Story #9 - Sara, Montréal QC (Canada)
I recently realized that I never truly defined the relationship I had with motherhood. My daughter is five months old and I was too much in the day-to-day experience to even think about it. So, like any good scholar, I had to read a lot to be able to grasp this new reality.
I read The Argonauts, by Maggie Nelson, and Les Tranchées, by Fanny Britt. They're fucking amazing. I also read Rachel Cusk, who is sometimes put in the "dark mothers" category, like Sylvia Plath. I didn’t find her dark. I found her realistic. I connected a lot with what she wrote, especially the parts about the delivery. Like her, I had a C-section. She says something like, "I got out of the recovery room and the nurse asked if I wanted to breastfeed. I looked at her as if she had just demanded I make her some tea." It seemed totally ludicrous.

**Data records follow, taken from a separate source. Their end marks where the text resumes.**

/-! ### Lanes of finite operands -/

/-- A finite operand. -/
theorem fin_of_finite {f : Fmt} {o : Opd} (ho : o.v = f.dec o.b) (h : f.finite o.b) : ∃ n m e, o.v = .fin n m e := by
  obtain ⟨-, hnan, hinf⟩ := h
  rw [← ho] at hnan hinf
  cases hv : o.v with
  | nan s => rw [hv] at hnan; exact absurd hnan (by simp [FVal.isNan])
  | inf n => rw [hv] at hinf; exact absurd hinf (by simp [FVal.isInf])
  | fin n m e => exact ⟨n, m, e, rfl⟩

theorem rat_flip (flip n : Bool) (m : Nat) (e : Int) :
    (FVal.fin (n != flip) m e).rat = if flip then -(FVal.fin n m e).rat else (FVal.fin n m e).rat := by
  rw [rat_fin, rat_fin, sgn_bne]
  cases flip <;> simp [sgn]

theorem rat_ne_zero {n : Bool} {m : Nat} {e : Int} : (FVal.fin n m e).rat ≠ 0 ↔ m ≠ 0 := by
  have hu : (2 : ℚ) ^ e ≠ 0 := by positivity
  rw [rat_fin, ne_eq, mul_eq_zero, mul_eq_zero, or_iff_left hu, or_iff_right (sgn_ne_zero n), Nat.cast_eq_zero]

/-- Two values that are not 0 and add up to 0 have unlike signs. -/
theorem sign_ne_of_add_eq_zero {n1 n2 : Bool} {m1 m2 : Nat} {e1 e2 : Int} (h0 : (FVal.fin n1 m1 e1).rat ≠ 0)
    (h : (FVal.fin n1 m1 e1).rat + (FVal.fin n2 m2 e2).rat = 0) : n1 ≠ n2 := by
  rintro rfl
  have hm : (0 : ℚ) < m1 := by exact_mod_cast Nat.pos_of_ne_zero (rat_ne_zero.mp h0)
  rw [rat_fin, rat_fin, mul_assoc, mul_assoc, ← mul_add, mul_eq_zero, or_iff_right (sgn_ne_zero n1)] at h
  have : 0 < (m1 : ℚ) * 2 ^ e1 + m2 * 2 ^ e2 := by positivity
  exact this.ne' h

theorem rat_mul (n1 n2 : Bool) (m1 m2 : Nat) (e1 e2 : Int) :
    (FVal.fin (n1 != n2) (m1 * m2) (e1 + e2)).rat = (FVal.fin n1 m1 e1).rat * (FVal.fin n2 m2 e2).rat := by
  rw [rat_fin, rat_fin, rat_fin, sgn_bne, zpow_add₀ two_ne_zero]
  push_cast
  ring

section
variable {f : Fmt} {mode : Mode} {a b d : Opd} {n1 n2 n3 : Bool} {m1 m2 m3 : Nat} {e1 e2 e3 : Int}
variable (ha : a.v = .fin n1 m1 e1) (hb : b.v = .fin n2 m2 e2) (hd : d.v = .fin n3 m3 e3)

include ha hb in
theorem addLane_fin (flip : Bool) : ∃ c, addLane f mode flip a b = lane f [a, b] (sumRound f mode n1 m1 e1 (n2 != flip) m2 e2).1 c := by
  rw [addLane, ha, hb]
  exact ⟨_, rfl⟩

include ha hb in
theorem mulLane_fin : ∃ c, mulLane f mode a b = lane f [a, b] (roundInt f mode (signed (n1 != n2) (m1 * m2)) (e1 + e2) (n1 != n2)) c := by
  rw [mulLane, ha, hb]
  exact ⟨_, rfl⟩

include ha hb in
theorem divLane_fin (h1 : m1 ≠ 0) (h2 : m2 ≠ 0) :
    ∃ c, divLane f mode a b = lane f [a, b] (roundMag f mode (n1 != n2) { num := m1, den := m2, e := e1 - e2 } false) c := by
  rw [divLane, ha, hb]
  dsimp only
  rw [if_neg h2, if_neg h1]
  exact ⟨_, rfl⟩

include ha hb hd in
theorem fmaLane_fin (negate : Bool) : ∃ c, fmaLane f mode negate a b d =
    lane f [a, b, d] (sumRound f mode ((n1 != n2) != negate) (m1 * m2) (e1 + e2) n3 m3 e3).1 c := by
  simp only [fmaLane, ha, hb, hd, FVal.isNan, FVal.isInf, FVal.neg, Bool.and_false, Bool.false_and, Bool.or_false, Bool.false_eq_true, if_false]
  exact ⟨_, rfl⟩

include ha in
theorem rcpLane_fin (h : m1 ≠ 0) : ∃ c, rcpLane f mode a = lane f [a] (roundMag f mode n1 { num := 1, den := m1, e := -e1 } false) c := by
  rw [rcpLane, ha]
  dsimp only
  rw [if_neg h]
  exact ⟨_, rfl⟩

end

section
variable {f : Fmt} {mode : Mode} {a b d : Opd} {n1 n2 n3 : Bool} {m1 m2 m3 : Nat} {e1 e2 e3 : Int}
variable (ha : a.v = .fin n1 m1 e1) (hb : b.v = .fin n2 m2 e2) (hd : d.v = .fin n3 m3 e3)
include ha

section
include hb

theorem addLane_roundedOnce (flip : Bool) (h : a.v.rat + (if flip then -b.v.rat else b.v.rat) ≠ 0) (hf : f ∈ formats) :
    RoundedOnce f mode (a.v.rat + (if flip then -b.v.rat else b.v.rat)) (addLane f mode flip a b).bits (addLane f mode flip a b).flags := by
  obtain ⟨c, hc⟩ := addLane_fin (f := f) (mode := mode) ha hb flip
  rw [hc, lane_bits, lane_flags]
  exact sumRound_roundedOnce hf (by rw [rat_flip, ← ha, ← hb]) h

theorem addLane_zero (flip : Bool) (h0 : a.v.rat ≠ 0) (h : a.v.rat + (if flip then -b.v.rat else b.v.rat) = 0) :
    (addLane f mode flip a b).bits = f.signBit (mode == .rdn) := by
  obtain ⟨c, hc⟩ := addLane_fin (f := f) (mode := mode) ha hb flip
  rw [ha] at h0
  rw [ha, hb, ← rat_flip] at h
  rw [hc, lane_bits]
  exact sumRound_zero h (sign_ne_of_add_eq_zero h0 h)

theorem mulLane_roundedOnce (h : a.v.rat * b.v.rat ≠ 0) (hf : f ∈ formats) :
    RoundedOnce f mode (a.v.rat * b.v.rat) (mulLane f mode a b).bits (mulLane f mode a b).flags := by
  obtain ⟨c, hc⟩ := mulLane_fin (f := f) (mode := mode) ha hb
  have hx : ((signed (n1 != n2) (m1 * m2) : Int) : ℚ) * 2 ^ (e1 + e2) = a.v.rat * b.v.rat := by rw [signed_rat, ← rat_fin, rat_mul, ha, hb]
  rw [hc, lane_bits, lane_flags]
  exact roundInt_roundedOnce hf (fun hz => h (by rw [← hx, hz, Int.cast_zero, zero_mul])) _ _ hx

theorem divLane_roundedOnce (h1 : a.v.rat ≠ 0) (h2 : b.v.rat ≠ 0) (hf : f ∈ formats) :
    RoundedOnce f mode (a.v.rat / b.v.rat) (divLane f mode a b).bits (divLane f mode a b).flags := by
  rw [ha, rat_ne_zero] at h1
  rw [hb, rat_ne_zero] at h2
  obtain ⟨c, hc⟩ := divLane_fin (f := f) (mode := mode) ha hb h1 h2
  have hx : sgn (n1 != n2) * Mag.rat { num := m1, den := m2, e := e1 - e2 } = a.v.rat / b.v.rat := by
    rw [ha, hb, rat_fin, rat_fin, sgn_bne, Mag.rat, zpow_sub₀ two_ne_zero]
    have hm : (m2 : ℚ) ≠ 0 := by exact_mod_cast h2
    cases n1 <;> cases n2 <;> simp only [sgn, Bool.false_eq_true, if_true, if_false] <;> field_simp
  rw [hc, lane_bits, lane_flags, ← hx]
  exact roundMag_roundedOnce hf mode _ (Nat.pos_of_ne_zero h1) (Nat.pos_of_ne_zero h2)

include hd in
theorem fmaLane_roundedOnce (negate : Bool) (h : (if negate then -(a.v.rat * b.v.rat) else a.v.rat * b.v.rat) + d.v.rat ≠ 0) (hf : f ∈ formats) :
    RoundedOnce f mode ((if negate then -(a.v.rat * b.v.rat) else a.v.rat * b.v.rat) + d.v.rat) (fmaLane f mode negate a b d).bits
      (fmaLane f mode negate a b d).flags := by
  obtain ⟨c, hc⟩ := fmaLane_fin (f := f) (mode := mode) ha hb hd negate
  rw [hc, lane_bits, lane_flags]
  exact sumRound_roundedOnce hf (by rw [rat_flip, rat_mul, ← ha, ← hb, ← hd]) h

end

theorem rcpLane_roundedOnce (h : a.v.rat ≠ 0) (hf : f ∈ formats) :
    RoundedOnce f mode (1 / a.v.rat) (rcpLane f mode a).bits (rcpLane f mode a).flags := by
  rw [ha, rat_ne_zero] at h
  obtain ⟨c, hc⟩ := rcpLane_fin (f := f) (mode := mode) ha h
  have hx : sgn n1 * Mag.rat { num := 1, den := m1, e := -e1 } = 1 / a.v.rat := by
    rw [ha, rat_fin, Mag.rat, zpow_neg, Nat.cast_one]
    have hm : (m1 : ℚ) ≠ 0 := by exact_mod_cast h
    cases n1 <;> simp only [sgn, Bool.false_eq_true, if_true, if_false] <;> field_simp
  rw [hc, lane_bits, lane_flags, ← hx]
  exact roundMag_roundedOnce hf mode _ one_pos (Nat.pos_of_ne_zero h)

theorem cvtLane_roundedOnce (h : a.v.rat ≠ 0) (hf : f ∈ formats) : RoundedOnce f mode a.v.rat (cvtLane f mode a).bits (cvtLane f mode a).flags := by
  rw [ha] at h ⊢
  rw [cvtLane, ha]
  refine roundInt_roundedOnce hf (fun hz => h ?_) _ _ (by rw [signed_rat, rat_fin])
  rw [rat_fin, ← signed_rat, hz, Int.cast_zero, zero_mul]

theorem fsclLane_roundedOnce {c : Nat} (hc : c < 510) (h : a.v.rat ≠ 0) :
    RoundedOnce f32 mode (a.v.rat * ((2 + c % 2 : Nat) : ℚ) * (2 : ℚ) ^ (((c / 2 : Nat) : Int) - 128)) (fsclLane mode a c).bits (fsclLane mode a c).flags := by
  rw [ha, rat_ne_zero] at h
  rw [fsclLane, if_neg (by omega), ha]
  refine roundInt_roundedOnce (.tail _ (.head _)) (fun hz => ?_) _ _ ?_
  · have hm : m1 * (2 + c % 2) ≠ 0 := Nat.mul_ne_zero h (by omega)
    have hz : signed n1 (m1 * (2 + c % 2)) = 0 := hz
    unfold signed at hz
    split at hz <;> omega
  · show ((signed n1 (m1 * (2 + c % 2)) : Int) : ℚ) * 2 ^ (e1 + (((c / 2 : Nat) : Int) - 128)) = _
    rw [signed_rat, rat_fin, zpow_add₀ two_ne_zero]
    push_cast
    ring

In my head, I still belonged to a world in which, when you had your belly cut opened minutes ago, people pity you and take care of you. Not the other way around. But when you become a mother, you're suddenly shoved into another world. A world in which you’re the one who has to give and to care. It’s brutal. I was like, "I’m so high right now, you can’t possibly ask me to nurse a newborn. Something must exist to spare me this." But no. You’re right in it. Right away.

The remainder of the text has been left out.